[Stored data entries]

============================================================

/-- Acceptance of an `ALOAD` (R248, R286). -/
def aloadCheck (core : Nat) (c : Command) (src : DWord) (e0 e1 : Word) (s : State) : Check × State :=
  andThen (descCheck (e1 &&& ~~~ (0x0F000000 : Word) == 0 && decide (aloadCode e1 ≤ 2) && decide (e0.toNat % 4 = 0)) s) fun s =>
  andThen (if isGlobal src || isWindow src then .ok else .trap 0x08 0x13 (some src), s) fun s =>
  andThen (if src.toNat % 64 = 0 then .ok else .trap 0x0B 0 (some src), s) fun s =>
  pagesCheck core c .read true (sidePages src e0.toInt (64, rowLen (aloadCode e1), 0)) .ok s

/-- Steps 3 to 6 for every command (R248). -/
def acceptCheck (core : Nat) (c : Command) (s : State) : Check × State :=
  match c.kind with
  | .copy _ _ _ _ _ _ _ => copyCheck core c s
  | .xpose _ _ _ _ _ _ => copyCheck core c s
  | .publish h n => publishCheck c h n s
  | .resv h r0 _ => resvCheck c h r0 s
  | .mma _ _ _ _ b bt sc _ => mmaCheck core c b bt sc s
  | .drain dst _ e0 e1 => drainCheck core c dst e0 e1 s
  | .aload _ src e0 e1 => aloadCheck core c src e0 e1 s
  | .mmaz _ => (.ok, s)
  | .achk _ _ => (.ok, s)

/-- The group after the acceptance of its command: it goes on, but one whose command `Charon` emulates stays suspended at its
instruction until the command has been done (R25, R201). -/
def acceptedGroup (c : Command) (g : Group) : Group := if c.emulated then { g with status := .waitEmulation c } else passed c g

/-- Steps 2 to 6 of R248 for a group's command, then the command enters (R247). -/
def acceptNow (gid core : Nat) (c : Command) (s : State) : Result :=
  let s := writeBackAll core (wroteLine gid) s
  let r := releaseAll gid c.scope s
  match acceptCheck core c r.2 with
  | (.ok, s) => .next (modGroup gid (acceptedGroup { c with serial := s.fresh }) (enterCommand core { c with stamp := r.1 } s))
  | (.trap cause sub addr, s) =>
    match findGroup s gid with
    | none => .next s
    | some g => .next (trapGroup g ⟨cause, sub, addr, 0⟩ g.pc (modGroup gid (fun g => { g with status := .ready }) s))
  | (.wait st, s) => .next (modGroup gid (fun g => { g with status := st }) s)
  | (.hole, _) => .fault .noSuchPhysicalAddress

/-- A command may be accepted: its id is not live, an entry is free, and a release at `.sys` has no signal outstanding
(R247, R266, R310); a group that has a report to take takes it before its command is accepted (R250, R364). -/
def mayAccept (s : State) (g : Group) (c : Command) : Bool :=
  entryFree s (coreNo g) c.team c.id && g.reports == [] && !(c.scope == 4 && (peerPending s g.gid).isSome)

/-- The sequencer accepts a group's command, or refuses it with a trap (R248). -/
def execCommandAcceptance (gid : Nat) (s : State) : Result :=
  match findGroup s gid with
  | none => .refused .notEnabled
  | some g =>
    match g.status with
    | .accepting c => if mayAccept s g c then acceptNow gid (coreNo g) c s else .refused .notEnabled
    | _ => .refused .notEnabled

/-! ### Performance of an MMA (R259 to R269, R279, R437) -/

/-- The 64 bytes of A, or of A′, that strand `i` supplies: zeros when it does not execute (R276). -/
def aBytes (rows : Sparse Word) (exec : DWord) (i off : Nat) : List Byte :=
  if exec.getLsbD i then bytesOfWords ((List.range 16).map (fun k => Sparse.get 0 (32 * i + off + k) rows))
  else List.replicate 64 0

/-- Bytes of the tiles that a B buffer holds (R265). -/
def bufferSize : Nat := 65536

/-- The tiles that fit into a B buffer, the first ones first. -/
def fitBuffer : Nat → List BufTile → List BufTile
  | _, [] => []
  | room, e :: t => if e.bytes.length ≤ room + 16 then e :: fitBuffer (room + 16 - e.bytes.length) t else []

/-- Cause, subcode and address of a read of the engine that a place has stopped: a page of a peer is none for it (R277, R423). -/
def placeFailure (a : DWord) (p : Place) : Nat × Nat × DWord :=
  match p with
  | .bad cause sub => (cause, sub, a)
  | .peer _ => (0x08, 0x13, a)
  | _ => (0x08, 1, a)

/-- A checked tile of a handle: from the B buffer of the engine, or read, checked and kept there (R265). The tiles fetched
longest ago leave a full buffer (DESIGN CHOICE, log entry 108). -/
def handleTile (core : Nat) (c : Command) (h tile : Nat) (d : Desc) (s : State) : (List Byte ⊕ (Nat × Nat × DWord)) × State :=
  let fb := fmtFb c.fmt
  let second := (handleOf s c.eid h).second
  let same := fun (e : BufTile) => e.handle == handleKey c.eid h && e.ver == (if second then 1 else 0) && e.tile == tile
  match (coreAt s core).bbuf.find? same with
  | some e => (.inl e.bytes, s)
  | none =>
    match readVersion (backMover core c) c.eid h second (tile * tileLen d) (tileLen d) s with
    | (.stop a p, s) => (.inr (placeFailure a p), s)
    | (.bytes b, s) =>
      if !trailed fb then (.inl b, s)
      else if !trailerOk b fb d.rows 128 then (.inr (0x13, 0, handleRef h tile), s)
      else
        let e : BufTile := ⟨handleKey c.eid h, if second then 1 else 0, tile, b⟩
        (.inl b, modCore core (fun k => { k with bbuf := fitBuffer bufferSize (e :: k.bbuf) }) s)

/-- Reads local or handle bytes of a B slice, checked where they carry a trailer (R264, R265): the rows of the slice, or
the address and the failure. -/
def fetchB (core : Nat) (c : Command) (q : List Word) (s : State) : (List (List Byte) ⊕ (Nat × Nat × DWord)) × State :=
  let fa := fmtFa c.fmt
  let fb := fmtFb c.fmt
  let n := rowLen fb
  let cut := fun (b : List Byte) => (List.range (kOf fa)).map (fun k => (b.drop ((bKoff q + k) * n)).take n)
  if bSrc q = 0 then
    if bTrl q then
      match readPages (cmdMover core c) (pagesOf (bBase q) (bRows q * n + 16)) s with
      | (.stop a p, s) => (.inr (placeFailure a p), s)
      | (.bytes b, s) => (if trailerOk b fb (bRows q) 128 then .inl (cut b) else .inr (0x13, 0, bBase q), s)
    else
      match readPages (cmdMover core c) (bPages fa fb q) s with
      | (.stop a p, s) => (.inr (placeFailure a p), s)
      | (.bytes b, s) => (.inl ((List.range (kOf fa)).map (fun k => (b.drop (k * n)).take n)), s)
  else
    let h := hndId (bBase q)
    match readDesc s c.eid h with
    | none => (.inr (0x08, 0x10, bBase q), s)
    | some d =>
      match handleTile core c h (hndTile (bBase q)) d s with
      | (.inl b, s) => (.inl (cut b), s)
      | (.inr e, s) => (.inr e, s)

/-- Products of octet j for tile t: A with B; for tile t + 1: A′ with B, then A with B′ (R95, R269). The row scales of code 11
are those of the use of tile t: one for each row of A in a span, one for each row of B (R23). -/
def octetOps (c : Command) (t : Tile) (blk : Nat) (rows : Sparse Word) (exec : DWord) (b bt : List (List Byte)) (j : Nat)
    (second : Bool) : List Operands :=
  let fa := fmtFa c.fmt
  let fb := fmtFb c.fmt
  let pos := kposOf t blk
  let a := fun (off : Nat) => (List.range 8).map (fun m => aBytes rows exec (8 * j + m) off)
  let numbered := fun (l : List (List Byte)) => (List.range l.length).zip l
  let one := fun (offA offB : Nat) (b : List (List Byte)) =>
    { narrowA := (a offA).map (narrowElems fa), narrowB := b.map (narrowElems fb)
      floatA := (numbered (a offA)).map (fun e =>
        floatElems fa c.fmt (Config.rowScale t.filled (pos / spanOf t.lspan.toNat) (8 * blk + e.1 + 8 * offA)).toNat e.2)
      floatB := (numbered b).map (fun e => floatElems fb c.fmt (Config.rowScale t.filled (pos + e.1) (64 + offB)).toNat e.2) : Operands }
  if second then [one 16 0 b, one 0 16 bt] else [one 0 0 b]

/-- The scales of a block for a span: those of its eight rows of A, then those of the columns of B (R278). -/
def readScales (core : Nat) (c : Command) (sc : List Word) (blk span : Nat) (s : State) : (List Word ⊕ (Nat × Nat × DWord)) × State :=
  let w := scWidth c.fmt
  let win := fun (o : Nat) => BitVec.ofNat 64 (0xFF * 2 ^ 56 + o)
  let addrs := (List.range 8).map (fun i => (win (scSao sc + ((8 * blk + i) * scNsa sc + span) * w), w)) ++
    (List.range 128).map (fun k => (win (scSbo sc + (k * scNsb sc + span) * w), w))
  let flush := fun (x : Nat) => if w = 2 && fmtFzi c.fmt 3 && isSub bf16 x then zeroBits bf16 (signField bf16 x) else x
  match readPages (cmdMover core c) addrs s with
  | (.stop a p, s) => (.inr (placeFailure a p), s)
  | (.bytes b, s) => (.inl ((List.range 136).map (fun k => BitVec.ofNat 32 (flush (leNat ((b.drop (k * w)).take w))))), s)

/-- Puts scales into the latch of a block (R279). -/
def latchScales (blk : Nat) (v : List Word) (t : Tile) : Tile :=
  { t with sclA := Sparse.splice 0 (8 * blk) (v.take 8) t.sclA, sclB := Sparse.splice 0 (128 * blk) (v.drop 8) t.sclB }

/-- A stretch of the K indices of an octet operation, with the scales of the span that it opens. -/
structure Stretch where
  from_ : Nat
  len : Nat
  scales : Option (List Word)

/-- Reads the scales of the spans that the segments of an octet operation open, one after the other from span `span` on. -/
def stretches (core : Nat) (c : Command) (sc : Option (List Word)) (blk : Nat) :
    List (Nat × Nat) → Nat → Nat → State → (List Stretch ⊕ (Nat × Nat × DWord)) × State
  | [], _, _, s => (.inl [], s)
  | (at_, m) :: rest, pos, span, s =>
    let first : (Option (List Word) ⊕ (Nat × Nat × DWord)) × State := match sc with
      | some q => if pos = 0 then (match readScales core c q blk span s with
          | (.inl v, s) => (.inl (some v), s)
          | (.inr e, s) => (.inr e, s)) else (.inl none, s)
      | none => (.inl none, s)
    match first with
    | (.inr e, s) => (.inr e, s)
    | (.inl v, s) =>
      match stretches core c sc blk rest 0 (span + 1) s with
      | (.inl l, s) => (.inl (⟨at_, m, v⟩ :: l), s)
      | r => r

/-- The stretches of an octet operation on a tile, with every scale that it will need (R279). -/
def tileStretches (core : Nat) (c : Command) (sc : Option (List Word)) (blk : Nat) (t : Tile) (s : State) :
    (List Stretch ⊕ (Nat × Nat × DWord)) × State :=
  if isNarrow (fmtFa c.fmt) then
    stretches core c sc blk (segments (kOf (fmtFa c.fmt) + 1) (kposOf t blk) (spanOf (fmtSpan c.fmt)) 0 (kOf (fmtFa c.fmt)))
      (kposOf t blk) (sidxOf t blk) s
  else (.inl [], s)

/-- The narrow stretches of an octet operation (R260): the tile, the subcode of a failed check, and whether a carry word was
uncorrectable. -/
def narrowSegs (f : DWord) (blk : Nat) (ops : List Operands) : List Stretch → Tile → Bool → Tile × Option Nat × Bool
  | [], t, bad => (t, none, bad)
  | x :: rest, t, bad =>
    let t := match x.scales with
      | some v => latchScales blk v t
      | none => t
    match narrowStep f blk ops t x.from_ x.len with
    | (t, some sub, _) => (t, some sub, bad)
    | (t, none, b) => narrowSegs f blk ops rest t (bad || b)

/-- One octet operation, with every product that its tile takes (R260, R269, R437): the tile, and how it ends. -/
def octetOp (c : Command) (blk name : Nat) (ops : List Operands) (l : List Stretch) (t : Tile) : Tile × OctetEnd :=
  if isBad t then (t, .failed 0x14 3 name)
  else if t.kind ≠ 0 ∧ !latchAgrees c.fmt t then (t, .failed 0x11 1 name)
  else
    let t := latchTile c.serial c.fmt t
    let nulls := (ops.map (fun o => nullsIn o.narrowA + nullsIn o.narrowB)).sum
    let r := if t.kind = 1 then narrowSegs c.fmt blk ops l (addNulls nulls t) false else floatStep c.fmt blk (kOf (fmtFa c.fmt)) ops t
    (r.1, match r.2.1 with
      | some sub => .failed 0x14 sub name
      | none => if r.2.2 then .failed 0x20 5 name else .done)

============================================================

__WHAT YOU HAVE TO DO__: Which lines of the records above contain the word "second"? Report each one in full.

__SOLUTION TO THIS TASK__:
  let second := (handleOf s c.eid h).second
  let same := fun (e : BufTile) => e.handle == handleKey c.eid h && e.ver == (if second then 1 else 0) && e.tile == tile
    match readVersion (backMover core c) c.eid h second (tile * tileLen d) (tileLen d) s with
        let e : BufTile := ⟨handleKey c.eid h, if second then 1 else 0, tile, b⟩
    (second : Bool) : List Operands :=
  if second then [one 16 0 b, one 0 16 bt] else [one 0 0 b]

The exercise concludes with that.